:: Recorded data
-- ==== Sys2Proof/Machine/SwcOps.lean ====
section
/-! DEFINITION. The switch core (07_switch_core.md): cells and their references, the write and read matching, lists, admission,
push-out, drops, mirror selection (17_capture_fifo.md R499 to R503), stomping, ageing and memory errors. -/

namespace Sys2Proof.Machine

/-! ## Counts (R210, R211) -/

/-- Cells that `n` bytes occupy (R202). -/
def cellsOf (n : Nat) : Nat := (n + 127) / 128

/-- Set O_n; S follows as the sum of max(0, O_n − RES_n) (R211). -/
def State.setOcc (s : State) (n v : Nat) : State :=
  let res := s.get F.SWC_QRES_RES n
  let old := s.get F.SWC_QOCC_CELLS n
  (s.put F.SWC_QOCC_CELLS v n).put F.SWC_SHARED_S (s.get F.SWC_SHARED_S + (v - res) - (old - res))

/-- O_n grows by `k` cells. -/
def State.addOcc (s : State) (n k : Nat) : State := s.setOcc n (s.get F.SWC_QOCC_CELLS n + k)

/-- O_n falls by `k` cells. -/
def State.subOcc (s : State) (n k : Nat) : State := s.setOcc n (s.get F.SWC_QOCC_CELLS n - k)

/-- The frame's stored length: the bytes received that may be written (R86). -/
def storedLen (f : Frame) : Nat := min f.rx.length f.cap

/-- The bytes stored. -/
def stored (f : Frame) : List Byte := f.rx.take f.cap

/-- The copies of a frame that are linked or in transmission. -/
def liveCount (f : Frame) : Nat := f.liveBy.foldl (· + ·) 0

/-- The class of list or copies changed by one. -/
def liveAdd (f : Frame) (cls : Nat) : Frame := { f with liveBy := f.liveBy.set cls ((f.liveBy[cls]?).getD 0 + 1) }
def liveSub (f : Frame) (cls : Nat) : Frame := { f with liveBy := f.liveBy.set cls ((f.liveBy[cls]?).getD 0 - 1) }

/-! ## Cells (R201 to R203) -/

/-- The cell of index `i`, where it belongs to frame `k`: an index that the frame once held may have been given out again. -/
def State.cellOf (s : State) (k i : Nat) : Option Cell := (s.cell i).bind (fun c => if c.fid = k then some c else none)

/-- Write a cell. -/
def State.setCell (s : State) (i : Nat) (c : Cell) : State :=
  { s with swc := { s.swc with cells := tabInsert i c s.swc.cells } }

/-- A cell of frame `k` returns to the free list of its bank (R203): F rises and the ingress occupancy of its source falls (R94). -/
def State.freeCell (s : State) (k i : Nat) : State :=
  match s.cellOf k i with
  | none => s
  | some c =>
    let s := { s with swc := { s.swc with cells := tabErase i s.swc.cells } }
    let s := s.put F.SWC_FREE_CELLS (s.get F.SWC_FREE_CELLS + 1)
    if c.counted ∧ c.src < 72 then
      (s.dec F.PORT_OCC_PORT_OCC c.src).dec F.PORT_OCC_PRI_OCC c.src c.pri
    else s

/-- One copy of frame `k` no longer reads a cell: REF falls, and the cell is freed at 0 (R203). -/
def State.unrefCell (s : State) (k i : Nat) : State :=
  match s.cellOf k i with
  | none => s
  | some c => if c.ref ≤ 1 then s.freeCell k i else s.setCell i { c with ref := c.ref - 1 }

/-- Set the REF of a cell of frame `k`. -/
def State.setRef (s : State) (k i r : Nat) : State :=
  match s.cellOf k i with
  | none => s
  | some c => s.setCell i { c with ref := r }

/-- One more copy of frame `k` reads a cell. -/
def State.addRef (s : State) (k i : Nat) : State :=
  match s.cellOf k i with
  | none => s
  | some c => s.setCell i { c with ref := c.ref + 1 }

/-- The head cell of a class, where it is written: the first written cell for the frame's lowest class, else an extra head cell
(R217). -/
def headCell (f : Frame) (cls : Nat) : Option Nat :=
  if cls = f.headCls then f.cells.head?
  else ((f.heads.find? (fun e => e.1 == cls)).bind (fun e => e.2))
::::
Each line from the one containing "reads a cell. -/" to the final line of the entries above must be returned exactly, and no other line may appear.

/-- One more copy of frame `k` reads a cell. -/
def State.addRef (s : State) (k i : Nat) : State :=
  match s.cellOf k i with
  | none => s
  | some c => s.setCell i { c with ref := c.ref + 1 }

/-- The head cell of a class, where it is written: the first written cell for the frame's lowest class, else an extra head cell
(R217). -/
def headCell (f : Frame) (cls : Nat) : Option Nat :=
  if cls = f.headCls then f.cells.head?
  else ((f.heads.find? (fun e => e.1 == cls)).bind (fun e => e.2))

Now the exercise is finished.